-- ==== Sys2Proof/Laws/Keeps.lean ====
section
/-! SUPPORT. What every operation keeps, once for each: the queue of commands, rollback counters that never fall (and rise only where R669 and R670 say), the window's canonical form, and the sizes of the queues. -/

namespace Sys2Proof.Machine

open Sys2Proof
/-- What a state is compared with: a queue, three counters, and whether the firmware side and the configuration counter must stand still. -/
structure KeepsRef where
  queue : List Instr
  fw : Nat
  cfg : Nat
  key : Nat
  fwFixed : Prop
  cfgFixed : Prop
  canonical : Prop
  sized : Prop
/-- A counter is no lower than before, and the same where it must stand still. -/
def KeepsCounter (fixed : Prop) (a f : Nat) : Prop := a ≤ f ∧ (fixed → f = a)
theorem keepsCounter_max {fixed : Prop} {a f : Nat} (x : Nat) (h : KeepsCounter fixed a f) (hf : ¬fixed) : KeepsCounter fixed a (max f x) :=
  ⟨Nat.le_trans h.1 (Nat.le_max_left _ _), fun hx => absurd hx hf⟩
/-- The bounds of R52, R54, R65, R347, R350, R366, R595, R602 and R680. -/
structure KeepsSizes (df : List Deferred) (ss : List Session) (rq : List NetRequester) (nt : List Notice) (ik : List EventRecord)
    (tk : List TokenBuffer) (kp : List (Nat × EventRecord)) (du : List Duplicate) (px : List Proxy) : Prop where
  deferred : df.length ≤ 16
  sessions : ss.length ≤ 16
  requesters : rq.length ≤ 16
  events : (nt.filter fun x => !x.completion).length ≤ 48
  completions : (nt.filter Notice.completion).length ≤ 16
  intake : ik.length ≤ 64
  tokens : tk.length ≤ 4
  kept : kp.length ≤ 1024
  duplicates : du.length ≤ 4096
  proxies : px.length ≤ 16
/-- What is kept, as a fact about the fields alone. -/
def KeepsCore (ref : KeepsRef) (q : List Instr) (f g k : Nat) (w : List Host.Cell) (df : List Deferred) (ss : List Session) (rq : List NetRequester) (nt : List Notice) (ik : List EventRecord) (tk : List TokenBuffer) (kp : List (Nat × EventRecord)) (du : List Duplicate) (px : List Proxy) : Prop :=
  (q = ref.queue ∧ KeepsCounter ref.fwFixed ref.fw f ∧ KeepsCounter ref.cfgFixed ref.cfg g ∧ KeepsCounter ref.fwFixed ref.key k) ∧ (ref.canonical → Memory.wf w = true) ∧ (ref.sized → KeepsSizes df ss rq nt ik tk kp du px)
/-- What is kept, of a state. -/
def Keeps (ref : KeepsRef) (s : State) : Prop :=
  KeepsCore ref s.pending s.sec.fwCounter s.sec.cfgCounter s.sec.keyCounter s.window s.mail.deferred s.mail.sessions s.mail.requesters s.mail.notices s.recorder.intake s.mail.tokens s.recorder.kept s.ring.duplicates s.ring.proxies
/-- An operation that raises events keeps it. -/
def KeepsRaiser (ref : KeepsRef) (rz : Raiser) : Prop := ∀ c ps s, Keeps ref s → Keeps ref (rz c ps s)
/-- The body of a verb keeps it. -/
def KeepsBody {α : Type} (ref : KeepsRef) (body : Call → State → State × α) : Prop := ∀ c s, Keeps ref s → Keeps ref (body c s).1
section
variable {ref : KeepsRef}
theorem keeps_mk (a b c d e f g h i j k l) : Keeps ref (State.mk a b c d e f g h i j k l) ↔ KeepsCore ref l h.fwCounter h.cfgCounter h.keyCounter j c.deferred c.sessions c.requesters c.notices a.recorder.intake c.tokens a.recorder.kept a.ring.duplicates a.ring.proxies := Iff.rfl
theorem keeps_fold (s : State) : KeepsCore ref s.pending s.sec.fwCounter s.sec.cfgCounter s.sec.keyCounter s.window s.mail.deferred s.mail.sessions s.mail.requesters s.mail.notices s.recorder.intake s.mail.tokens s.recorder.kept s.ring.duplicates s.ring.proxies ↔ Keeps ref s := Iff.rfl
theorem keepsCore_writeBytes {q f g k w df ss rq nt ik tk kp du px} (x : Nat) (bs : List Byte) (h : KeepsCore ref q f g k w df ss rq nt ik tk kp du px) : KeepsCore ref q f g k (writeBytes w x bs) df ss rq nt ik tk kp du px :=
  ⟨h.1, fun z => wf_writeBytes x bs (h.2.1 z), h.2.2⟩
theorem keeps_raiser (rz : Raiser) (c ps) (s : State) (hrz : KeepsRaiser ref rz) (hh : Keeps ref s) : Keeps ref (rz c ps s) := hrz c ps s hh
theorem keeps_body {α : Type} (body : Call → State → State × α) (c) (s : State) (hb : KeepsBody ref body) (hh : Keeps ref s) : Keeps ref (body c s).1 := hb c s hh
theorem keeps_body_intro {α : Type} {body : Call → State → State × α} (h : ∀ c s, Keeps ref s → Keeps ref (body c s).1) : KeepsBody ref body := h
/-- Every next state of an outcome keeps it. -/
def KeepsOut (ref : KeepsRef) (o : Host.Outcome State Fault Refusal) : Prop := ∀ t, o = .next t → Keeps ref t
theorem keepsOut_next {t : State} (h : Keeps ref t) : KeepsOut ref (.next t) := fun _ e => by cases e; exact h
theorem keepsOut_fault {r : Fault} : KeepsOut ref (.fault r) := fun _ e => by cases e
theorem keeps_foldl2 {α β} (f : β × State → α → β × State) (l : List α) (x : β × State) (h : Keeps ref x.2) (hf : ∀ x a, Keeps ref x.2 → Keeps ref (f x a).2) : Keeps ref (l.foldl f x).2 := by
  induction l generalizing x with
  | nil => exact h
  | cons a l ih => exact ih _ (hf _ _ h)
theorem keepsCore_resize {q f g k w df ss rq nt ik tk kp du px df' ss' rq' nt' ik' tk' kp' du' px'} (h : KeepsCore ref q f g k w df ss rq nt ik tk kp du px) (hs : KeepsSizes df ss rq nt ik tk kp du px → KeepsSizes df' ss' rq' nt' ik' tk' kp' du' px') : KeepsCore ref q f g k w df' ss' rq' nt' ik' tk' kp' du' px' := ⟨h.1, h.2.1, fun z => hs (h.2.2 z)⟩
theorem intakeTake_length (r : Recorder) (e : EventRecord) (h : r.intake.length ≤ 64) : (intakeTake r e).intake.length ≤ 64 := by
  unfold intakeTake
  split
  · split
    · exact h
    · unfold mergeIntake
      cases hl : r.intake.getLast? with
      | none => simp; omega
      | some x =>
        have : r.intake ≠ [] := by intro h0; simp [h0] at hl
        have := List.length_pos_iff.mpr this
        simp; omega
  · exact h
  · rename_i hr
    have : r.intake.length < 64 := by
      apply Nat.lt_of_not_le; intro hl
      have hl : r.intake.length ≥ 64 := hl
      unfold intakeResult at hr
      simp only [hl, if_true] at hr
      (repeat' split at hr) <;> contradiction
    simp; omega
theorem intakeTake_kept (r : Recorder) (e : EventRecord) (h : r.kept.length ≤ 1024) : (intakeTake r e).kept.length ≤ 1024 := by
  unfold intakeTake
  split
  · split
    · unfold mergeWritten; simpa using h
    · exact h
  · exact h
  · exact h
theorem keepsSizes_take {df ss rq nt tk du px} {r : Recorder} (e : EventRecord) (h : KeepsSizes df ss rq nt r.intake tk r.kept du px) :
    KeepsSizes df ss rq nt (intakeTake r e).intake tk (intakeTake r e).kept du px :=
  { h with intake := intakeTake_length r e h.intake, kept := intakeTake_kept r e h.kept }
theorem laterEntries_length (r : Recorder) (e : EventRecord) : (laterEntries r e).length ≤ r.intake.length := by
  unfold laterEntries
  split
  · exact Nat.zero_le _
  · have := (List.takeWhile_prefix (fun x : EventRecord => !x.single && sameTick x e && entersAfter x e) (l := r.intake.reverse)).length_le
    simpa using this
theorem sizes_report {df ss rq nt tk du px} {r : Recorder} (e : EventRecord) (h : KeepsSizes df ss rq nt r.intake tk r.kept du px) :
    KeepsSizes df ss rq nt (takeReport r e).intake tk (takeReport r e).kept du px := by
  have hl := laterEntries_length r e
  have hb : (intakeBefore r e).intake.length = r.intake.length - (laterEntries r e).length := by simp [intakeBefore]
  have hk : (intakeTake (intakeBefore r e) e).kept.length ≤ 1024 := intakeTake_kept _ _ (by simpa [intakeBefore] using h.kept)
  have hi : (intakeTake (intakeBefore r e) e).intake.length ≤ (intakeBefore r e).intake.length + 1 := by
    unfold intakeTake
    split
    · split
      · exact Nat.le_succ _
      · unfold mergeIntake
        cases hl : (intakeBefore r e).intake.getLast? with
        | none => simp; omega
        | some x => simp
    · simp
    · simp
  have hm : intakeResult (intakeBefore r e) e = .merged → (intakeTake (intakeBefore r e) e).intake.length ≤ (intakeBefore r e).intake.length := by
    intro hr
    unfold intakeTake; rw [hr]; dsimp only
    split
    · exact Nat.le_refl _
    · rename_i hne
      unfold mergeIntake
      cases hl : (intakeBefore r e).intake.getLast? with
      | none => simp
      | some x =>
        have : (intakeBefore r e).intake ≠ [] := by intro h0; simp [h0] at hl
        have := List.length_pos_iff.mpr this
        simp; omega
  have h64 := h.intake
  unfold takeReport
  split
  · exact h
  · rename_i hr
    refine { h with intake := ?_, kept := hk }
    dsimp only
    rw [List.length_append]
    unfold reportResult at hr
    cases hq : intakeResult (intakeBefore r e) e with
    | merged => have := hm hq; omega
    | entered => rw [hq] at hr; dsimp only at hr; split at hr; contradiction; omega
    | lost => rw [hq] at hr; dsimp only at hr; split at hr; contradiction; omega
theorem insertAhead_counts (n : Notice) (l : List Notice) (hn : n.completion = false) :
    ((insertAhead n l).filter fun x => !x.completion).length = (l.filter fun x => !x.completion).length + 1 ∧
    ((insertAhead n l).filter Notice.completion).length = (l.filter Notice.completion).length := by
  induction l with
  | nil => simp [insertAhead, hn]
  | cons x xs ih =>
    unfold insertAhead
    split
    · rename_i hx
      simp [hx, ih]
    · rename_i hx
      simp [hx, hn]
theorem wf_foldl {α} (u : List Host.Cell → α → List Host.Cell) (l : List α) (w : List Host.Cell) (hu : ∀ w a, Memory.wf w = true → Memory.wf (u w a) = true) (h : Memory.wf w = true) : Memory.wf (l.foldl u w) = true := by
  induction l generalizing w with
  | nil => exact h
  | cons a l ih => exact ih _ (hu _ _ h)
theorem keeps_foldl {α} (f : State → α → State) (l : List α) (s : State) (h : Keeps ref s) (hf : ∀ s a, Keeps ref s → Keeps ref (f s a)) : Keeps ref (l.foldl f s) := by
  induction l generalizing s with
  | nil => exact h
  | cons a l ih => exact ih _ (hf _ _ h)
theorem State_atAngle_kept (s : State) (a : Nat) (hh : Keeps ref s) : Keeps ref (State.atAngle s a) := by
  unfold State.atAngle; dsimp only; simp only [keeps_mk, keeps_fold]; exact hh
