/-! ### setMbxStats -/

@[simp] theorem State.setMbxStats_mail (s : State) (m : Nat) (x : MbxStats) : (s.setMbxStats m x).mail = { s.mail with stats := fput {} s.mail.stats m x } := rfl
@[simp] theorem State.setMbxStats_cfg (s : State) (m : Nat) (x : MbxStats) : (s.setMbxStats m x).cfg = s.cfg := rfl
@[simp] theorem State.setMbxStats_phase (s : State) (m : Nat) (x : MbxStats) : (s.setMbxStats m x).phase = s.phase := rfl
@[simp] theorem State.setMbxStats_abacus (s : State) (m : Nat) (x : MbxStats) : (s.setMbxStats m x).abacus = s.abacus := rfl
@[simp] theorem State.setMbxStats_carry (s : State) (m : Nat) (x : MbxStats) : (s.setMbxStats m x).carry = s.carry := rfl
@[simp] theorem State.setMbxStats_reck (s : State) (m : Nat) (x : MbxStats) : (s.setMbxStats m x).reck = s.reck := rfl
@[simp] theorem State.setMbxStats_engine (s : State) (m : Nat) (x : MbxStats) : (s.setMbxStats m x).engine = s.engine := rfl
@[simp] theorem State.setMbxStats_commons (s : State) (m : Nat) (x : MbxStats) : (s.setMbxStats m x).commons = s.commons := rfl
@[simp] theorem State.setMbxStats_ring (s : State) (m : Nat) (x : MbxStats) : (s.setMbxStats m x).ring = s.ring := rfl
@[simp] theorem State.setMbxStats_fbus (s : State) (m : Nat) (x : MbxStats) : (s.setMbxStats m x).fbus = s.fbus := rfl
@[simp] theorem State.setMbxStats_cfp (s : State) (m : Nat) (x : MbxStats) : (s.setMbxStats m x).cfp = s.cfp := rfl
@[simp] theorem State.setMbxStats_valve (s : State) (m : Nat) (x : MbxStats) : (s.setMbxStats m x).valve = s.valve := rfl
@[simp] theorem State.setMbxStats_fan (s : State) (m : Nat) (x : MbxStats) : (s.setMbxStats m x).fan = s.fan := rfl
@[simp] theorem State.setMbxStats_vent (s : State) (m : Nat) (x : MbxStats) : (s.setMbxStats m x).vent = s.vent := rfl
@[simp] theorem State.setMbxStats_sense (s : State) (m : Nat) (x : MbxStats) : (s.setMbxStats m x).sense = s.sense := rfl
@[simp] theorem State.setMbxStats_panel (s : State) (m : Nat) (x : MbxStats) : (s.setMbxStats m x).panel = s.panel := rfl
@[simp] theorem State.setMbxStats_clock (s : State) (m : Nat) (x : MbxStats) : (s.setMbxStats m x).clock = s.clock := rfl
@[simp] theorem State.setMbxStats_recorder (s : State) (m : Nat) (x : MbxStats) : (s.setMbxStats m x).recorder = s.recorder := rfl
@[simp] theorem State.setMbxStats_hif (s : State) (m : Nat) (x : MbxStats) : (s.setMbxStats m x).hif = s.hif := rfl
@[simp] theorem State.setMbxStats_snap (s : State) (m : Nat) (x : MbxStats) : (s.setMbxStats m x).snap = s.snap := rfl
@[simp] theorem State.setMbxStats_start (s : State) (m : Nat) (x : MbxStats) : (s.setMbxStats m x).start = s.start := rfl
@[simp] theorem State.setMbxStats_super (s : State) (m : Nat) (x : MbxStats) : (s.setMbxStats m x).super = s.super := rfl
@[simp] theorem State.setMbxStats_spare (s : State) (m : Nat) (x : MbxStats) : (s.setMbxStats m x).spare = s.spare := rfl
@[simp] theorem State.setMbxStats_sec (s : State) (m : Nat) (x : MbxStats) : (s.setMbxStats m x).sec = s.sec := rfl
@[simp] theorem State.setMbxStats_pins (s : State) (m : Nat) (x : MbxStats) : (s.setMbxStats m x).pins = s.pins := rfl
@[simp] theorem State.setMbxStats_window (s : State) (m : Nat) (x : MbxStats) : (s.setMbxStats m x).window = s.window := rfl
@[simp] theorem State.setMbxStats_free (s : State) (m : Nat) (x : MbxStats) : (s.setMbxStats m x).free = s.free := rfl
@[simp] theorem State.setMbxStats_pending (s : State) (m : Nat) (x : MbxStats) : (s.setMbxStats m x).pending = s.pending := rfl
theorem State.mbxStats_setMbxStats (s : State) (m : Nat) (x : MbxStats) (h : fwf {} s.mail.stats = true) : (s.setMbxStats m x).mbxStats m = x := fget_fput_same _ _ h
theorem State.mbxStats_setMbxStats_other (s : State) (m : Nat) (x : MbxStats) {j : Nat} (h : j ≠ m) : (s.setMbxStats m x).mbxStats j = s.mbxStats j := fget_fput_other _ h

/-! ### setInput -/

@[simp] theorem State.setInput_phase (s : State) (p : Nat) (x : PhaseInput) : (s.setInput p x).phase = { s.phase with inputs := fput {} s.phase.inputs p x } := rfl
@[simp] theorem State.setInput_cfg (s : State) (p : Nat) (x : PhaseInput) : (s.setInput p x).cfg = s.cfg := rfl
@[simp] theorem State.setInput_abacus (s : State) (p : Nat) (x : PhaseInput) : (s.setInput p x).abacus = s.abacus := rfl
@[simp] theorem State.setInput_carry (s : State) (p : Nat) (x : PhaseInput) : (s.setInput p x).carry = s.carry := rfl
@[simp] theorem State.setInput_reck (s : State) (p : Nat) (x : PhaseInput) : (s.setInput p x).reck = s.reck := rfl
@[simp] theorem State.setInput_engine (s : State) (p : Nat) (x : PhaseInput) : (s.setInput p x).engine = s.engine := rfl
@[simp] theorem State.setInput_commons (s : State) (p : Nat) (x : PhaseInput) : (s.setInput p x).commons = s.commons := rfl
@[simp] theorem State.setInput_ring (s : State) (p : Nat) (x : PhaseInput) : (s.setInput p x).ring = s.ring := rfl
@[simp] theorem State.setInput_fbus (s : State) (p : Nat) (x : PhaseInput) : (s.setInput p x).fbus = s.fbus := rfl
@[simp] theorem State.setInput_cfp (s : State) (p : Nat) (x : PhaseInput) : (s.setInput p x).cfp = s.cfp := rfl
@[simp] theorem State.setInput_valve (s : State) (p : Nat) (x : PhaseInput) : (s.setInput p x).valve = s.valve := rfl
@[simp] theorem State.setInput_fan (s : State) (p : Nat) (x : PhaseInput) : (s.setInput p x).fan = s.fan := rfl
@[simp] theorem State.setInput_vent (s : State) (p : Nat) (x : PhaseInput) : (s.setInput p x).vent = s.vent := rfl
@[simp] theorem State.setInput_sense (s : State) (p : Nat) (x : PhaseInput) : (s.setInput p x).sense = s.sense := rfl
@[simp] theorem State.setInput_panel (s : State) (p : Nat) (x : PhaseInput) : (s.setInput p x).panel = s.panel := rfl
@[simp] theorem State.setInput_clock (s : State) (p : Nat) (x : PhaseInput) : (s.setInput p x).clock = s.clock := rfl
@[simp] theorem State.setInput_recorder (s : State) (p : Nat) (x : PhaseInput) : (s.setInput p x).recorder = s.recorder := rfl
@[simp] theorem State.setInput_hif (s : State) (p : Nat) (x : PhaseInput) : (s.setInput p x).hif = s.hif := rfl
@[simp] theorem State.setInput_mail (s : State) (p : Nat) (x : PhaseInput) : (s.setInput p x).mail = s.mail := rfl
@[simp] theorem State.setInput_snap (s : State) (p : Nat) (x : PhaseInput) : (s.setInput p x).snap = s.snap := rfl
@[simp] theorem State.setInput_start (s : State) (p : Nat) (x : PhaseInput) : (s.setInput p x).start = s.start := rfl
@[simp] theorem State.setInput_super (s : State) (p : Nat) (x : PhaseInput) : (s.setInput p x).super = s.super := rfl
@[simp] theorem State.setInput_spare (s : State) (p : Nat) (x : PhaseInput) : (s.setInput p x).spare = s.spare := rfl
@[simp] theorem State.setInput_sec (s : State) (p : Nat) (x : PhaseInput) : (s.setInput p x).sec = s.sec := rfl
@[simp] theorem State.setInput_pins (s : State) (p : Nat) (x : PhaseInput) : (s.setInput p x).pins = s.pins := rfl
@[simp] theorem State.setInput_window (s : State) (p : Nat) (x : PhaseInput) : (s.setInput p x).window = s.window := rfl
@[simp] theorem State.setInput_free (s : State) (p : Nat) (x : PhaseInput) : (s.setInput p x).free = s.free := rfl
@[simp] theorem State.setInput_pending (s : State) (p : Nat) (x : PhaseInput) : (s.setInput p x).pending = s.pending := rfl
theorem State.input_setInput (s : State) (p : Nat) (x : PhaseInput) (h : fwf {} s.phase.inputs = true) : (s.setInput p x).input p = x := fget_fput_same _ _ h
theorem State.input_setInput_other (s : State) (p : Nat) (x : PhaseInput) {j : Nat} (h : j ≠ p) : (s.setInput p x).input j = s.input j := fget_fput_other _ h
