-- ==== Sys2Proof/Tests/Slice0.lean ====
section
/-! SUPPORT. Own tests: an ill-formed command for each check of WellFormed, the witnesses of the statements' hypotheses, and small tests of one step. -/

namespace Sys2Proof.Tests

open Sys2Proof Sys2Proof.Machine

/-- A running chip that serves: an owner session 1 of the local port. -/
def serving0 : State :=
  { State.reset with
    hif := { mode := .running }
    mail := { State.reset.mail with sessions := [{ handle := 1, role := 3 }] } }

/-- A call of an owner on mailbox 2, or on mailbox 0 for the START class. -/
def call (code : Nat) (payload : List Byte) : Call :=
  { mbx := if code / 256 = 0x14 then 0 else 2, role := 3, req := { hdr := { code := code, tag := 7, length := payload.length, session := 1 }, payload := payload } }

/-- A state with the call's request waiting. -/
def ask (c : Call) (s : State) : State := s.setEntries c.mbx [{ req := c.req }]

/-- Some request is asked and meets the verb's conditions. -/
def meets (code role : Nat) (lenOk : Nat → Bool) (good : Call → State → Prop) : Prop :=
  ∃ s m c, asked s m code role lenOk c = true ∧ good c s

theorem meets_ask {code role : Nat} {lenOk : Nat → Bool} {good : Call → State → Prop} (pay : List Byte) (s : State)
    (h : asked (ask (call code pay) s) (call code pay).mbx code role lenOk (call code pay) = true)
    (g : good (call code pay) (ask (call code pay) s)) : meets code role lenOk good :=
  ⟨_, _, _, h, g⟩

theorem witness_step : (∃ s : State, s.pending = [] ∧ s.phase.now.angle < 65535) ∧
    (∃ s : State, s.pending = [] ∧ 65535 ≤ s.phase.now.angle ∧ s.phase.left = true) ∧
    (∃ s : State, s.pending = [] ∧ 65535 ≤ s.phase.now.angle ∧ s.phase.left = false) :=
  ⟨⟨State.reset, by decide⟩, ⟨{ State.reset with phase := { now := ⟨0, 65535⟩, left := true } }, by decide⟩, ⟨State.reset.atAngle 65535, by decide⟩⟩

theorem witness_invariants : ∃ s : State, Memory.wf s.window = true ∧ s.queuesFit ∧ answers (step s) = true :=
  ⟨State.reset, by decide, by unfold State.queuesFit; decide, by decide⟩

/-- Every verb refuses mailbox 15, which takes no requests. -/
theorem test_verbs_refuse_mailbox_15_a : (([
    .sysIdentify, .sysPing, .sysStatus, .sysOutageRead, .sysSubscribe, .sysBulkClaim, .sysBulkRelease, .sysBulkWrite,
    .sysBulkCommit, .sysFwActivate, .sysWarmRestart, .sysDeferredStatus, .sysMbxStats, .cfgInfo, .cfgValidate, .cfgActivate,
    .cfgReport, .cfgRead, .cfgSwathLoad, .cfgSwathSet, .cfgSwathClear, .cfgSwathRead, .cfgSwathDelete, .phaseRead,
    .phaseInputs, .phaseSite, .phaseMeasureOffset, .beadPlace, .beadRemove, .beadEnable, .beadRead, .beadRod,
    .beadStats, .beadCapacity, .carryInfo, .carryList, .carryRead, .carryChain, .carryStats, .carryStatsClear,
    .carryDrop, .reckAccounts, .reckLeaseSet, .reckLeaseConfirm, .reckLeaseRefuse, .reckLeaseRead, .reckLoans, .reckLoanReturn,
    .reckStats, .reckStatsClear, .loopStatus, .loopRead, .loopFlagsClear, .loopEnable, .loopManual, .loopModel,
    .loopTraceArm, .loopTraceStatus, .loopTraceRead, .loopStats, .commonsInfo, .commonsRead, .commonsWrite, .commonsChips,
    .commonsBlocks, .commonsStats, .commonsStatsClear, .ringInfo, .ringPort, .ringPortClear, .ringNodes, .ringProxy,
    .ringPtp, .ringGates, .ringRequesters, .fbusStatus, .fbusStats, .fbusStatsClear, .fbusSend, .fbusReceive,
    .fbusRecover, .fbusSpare, .fbusInsulation, .fbusTiming] : List (Nat → Instr)).all fun v => !(v 15).wf && (v 14).wf) = true := by decide

theorem test_verbs_refuse_mailbox_15_b : (([
    .cfpNodes, .cfpRole, .cfpRoleMove, .cfpTransact, .cfpRollcall, .cfpForget, .cfpStats, .cfpStatsClear,
    .valveStatus, .valveFire, .valveClear, .valveProfile, .valveStats, .valveStatsClear, .fanStatus, .fanSet,
    .fanZones, .fanRetry, .fanStats, .fanStatsClear, .ventRead, .ventCompare, .ventPreset, .ventSet,
    .ventClear, .ventStats, .senseRead, .senseMeter, .senseWave, .senseModulators, .senseSpare, .senseStats,
    .senseStatsClear, .panelStatus, .panelKeys, .panelEvents, .panelDisplay, .panelStats, .panelStatsClear, .clockRead,
    .clockSet, .clockConvert, .clockFlagsClear, .clockTrim, .logInfo, .logRead, .logReadKept, .logRearm,
    .logMark, .logStats, .logStatsClear, .snapInfo, .snapTrigger, .snapRead, .snapRelease, .startConfirm,
    .startLedger, .startReason, .startSessionOpen, .startLeave, .startFallow, .startSelect, .startThreshold, .startTest,
    .startFallowMap, .spareInfo, .spareLedger, .spareWear, .spareProfile, .spareSwap, .secSessionOpen, .secSessionClose,
    .secIdentity, .secAttest, .secObjectRead, .secKeys, .secKeySet, .secCounters, .secRelinquish, .pinOutputs,
    .pinWrite, .pinClaim, .pinBalls, .pinSupply] : List (Nat → Instr)).all fun v => !(v 15).wf && (v 14).wf) = true := by decide

/-- Each other check of well-formedness refuses a command that breaks it alone. -/
theorem test_ill_formed_a : (([
    .hostWindowWrite ⟨2, 16777216⟩ [], .hostWindowWrite ⟨256, 0⟩ [], .mailboxBindingExpiry 0, .mailboxBindingExpiry 15, .tokenBufferTimeout 4, .zeroCrossing 0 1 1 1, .zeroCrossing 4 1 1 1,
    .zeroCrossing 1 1048576 1 1, .beadFire 4096 1, .beadFire 1 65536, .pulseReturn 40, .provisionalCheck 4096, .calendarArm 4096,
    .recomputation 128, .loopSample 512, .sampleComplete 9, .resultApply 512, .awaitGiveUp 512, .frameReceived 3 {} false,
    .frameTransmit 3, .gateTransition 3, .linkUp 3, .linkDown 3 1, .linkDown 1 0, .linkDown 1 4,
    .serdesIdle 3, .supervisionReturnTimeout 3, .duplicateEntryExpiry 1 65536, .pdelaySend 3 1, .canFrameReceived 8 {} .agree, .canFrameSent 8 false,
    .canTransmitError 8, .arbitrationLost 8, .busOffRecovery 8, .referencePeriodStart 8, .referencePending 8, .referenceCancel 8,
    .leakInjectionToggle 8 1, .fallowBeacon 8, .rollCall 8, .cfpAnnounce 8, .cfpAssign 8, .cfpClaim 8,
    .claimWindowEnd 8, .cfpRsp 8, .cfpRpt 8, .cfpSegment 8, .cfpTimeout 8 1, .cfpTimeout 1 256,
    .segmentTimeout 8 1, .segmentTimeout 1 256, .transactionSend 8, .valveEventStart 5, .valvePeakReached 40 1 1, .valvePeakEnd 40,
    .valveDropEnd 40, .valveHoldEnd 40 1, .valveDecayEnd 40, .valveOffTimeEnd 40, .bankRecoveryEnd 5, .valveDeferExpiry 40] : List Instr).all fun i => !i.wf) = true := by decide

§ **Problem statement**:
Print exactly the lines of the listing above starting at the line containing "exact Nat.zero_le _" and ending at the line containing "have hl := laterEntries_length r e", both included.

§ **Written reply**:
  · exact Nat.zero_le _
  · have := (List.takeWhile_prefix (fun x : EventRecord => !x.single && sameTick x e && entersAfter x e) (l := r.intake.reverse)).length_le
    simpa using this
theorem sizes_report {df ss rq nt tk du px} {r : Recorder} (e : EventRecord) (h : KeepsSizes df ss rq nt r.intake tk r.kept du px) :
    KeepsSizes df ss rq nt (takeReport r e).intake tk (takeReport r e).kept du px := by
  have hl := laterEntries_length r e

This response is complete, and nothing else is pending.